In these lectures, Thiel links the “Antichrist” to a global government that wants to “put the brakes” on technology, especially artificial intelligence, presenting any regulation as a step toward the Apocalypse. This anti-rationalistic discourse, a combination of theological fear and economic ideology, is not merely rhetorical hyperbole; it is a strategy for normalizing a post-dark enlightenment.
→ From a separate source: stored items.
-- ==== Sys2Proof/Syntax.lean ====
section
/-! DEFINITION. The commands of the block: one constructor of `Instr` for each row of the opcode table, with the
operands that the row's rule names. An operand `t` is the instant of the command in ns: on the module's time scale
for the schedule of tasks and frames, and on the local monotonic time for timers that the spec measures on it
(DESIGN CHOICE, log entry 2). -/

namespace Sys2Proof

/-- The three compute lanes (R2). -/
inductive Lane where
  | a | b | c
  deriving DecidableEq, Repr

/-- Lane number: 0, 1, 2. -/
def Lane.idx : Lane → Nat
  | .a => 0
  | .b => 1
  | .c => 2

/-- The two execution pairs of a lane (R2). -/
inductive Ep where
  | ep0 | ep1
  deriving DecidableEq, Repr

/-- Execution pair number. -/
def Ep.idx : Ep → Nat
  | .ep0 => 0
  | .ep1 => 1

/-- The two cores of an execution pair (R2). -/
inductive Core where
  | main | checker
  deriving DecidableEq, Repr

/-- The two field groups (R2). -/
inductive Grp where
  | g0 | g1
  deriving DecidableEq, Repr

/-- Field group number. -/
def Grp.idx : Grp → Nat
  | .g0 => 0
  | .g1 => 1

/-- The level of a channel pin at a read (R203, R208): 5 V or less, between, 11 V or more. -/
inductive Pin where
  | low | mid | high
  deriving DecidableEq, Repr

/-- The blocks of the BAR0 block map (R22). -/
inductive Block where
  | sys | rpc | sec | vote | time | net | ink | tge | brg | que | laneA | laneB | laneC | fioG0 | fioG1 | ssm | dup
  deriving DecidableEq, Repr

/-- The requesters that keep their own latch of a 64-bit register pair (R25). -/
inductive Requester where
  | host | scribe
  deriving DecidableEq, Repr

/-- The causes of a lane fault or exclusion, LANE_STATE.CAUSE. -/
inductive LaneCause where
  | none | sigMain | sigChecker | sigUnresolved | proof | comparator | disagree | missing | latent | watchdog | ecc
  | startCheck | transfer
  deriving DecidableEq, Repr

/-- The data types of Stroke code (R120). -/
inductive Ty where
  | bool | int8 | int16 | int32 | int64 | uint8 | uint16 | uint32 | uint64 | real32 | real64 | time
  deriving DecidableEq, Repr

/-- A frame register number x0 to x255 (R119). -/
abbrev Reg := BitVec 8

/-- The execution that a Stroke instruction belongs to: a task in one lane. -/
structure Ctx where
  lane : Lane
  task : Nat
  deriving DecidableEq, Repr

/-- A Quill command as the module carries it: its queue (16 is the mailbox, R398), TAG, SESSION and parameters
(R387). The opcode is the row's. -/
structure Cmd where
  queue : Nat
  tag : Nat
  session : Nat
  params : List Byte
  deriving DecidableEq, Repr

/-- A verdict of a lane (R401): accept, or a status with its INDEX. -/
inductive Verdict where
  | accept
  | refuse (status : Nat) (index : Nat)
  deriving DecidableEq, Repr

/-- What the lanes cannot compute from the model's data: whether signatures verify, whether a key is sound, and the first
part of a rubric whose check fails (DESIGN CHOICE, log entry 8). -/
structure CheckInput where
  sigOk : Bool
  keyOk : Bool
  bad : Option Nat
  deriving DecidableEq, Repr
It transforms the debate on technology regulation from a political issue into a metaphysical war between the “good of innovation” and the “evil of slowdown” demonizing ultimately the regulators and the luddists (Luddism was a workers’ movement in 19th-century England that smashed machines to protest losing jobs — not out of fear of technology, but against its unfair use) -even the performative ones.
Technological progress is presented as an autonomous force, independent of human intentions or social responsibility by those who adopt the principles of dark enlightenment (The Dark Enlightenment is a modern anti-democratic ideology that rejects equality and reason, arguing that technology and hierarchy—not collective progress—should guide society) and being profited from this interpretation of the world. “Progress” no longer needs a moral foundation, only faith in its inevitable trajectory, with any criticism or insult to the priesthood of technological eschatology translated into heresy against progress. Technology as a social construct, with dimensions of social impact and political economy, should not be placed on a supernatural pedestal, ignoring dimensions such as social inequalities or the undermining of democratic oversight itself.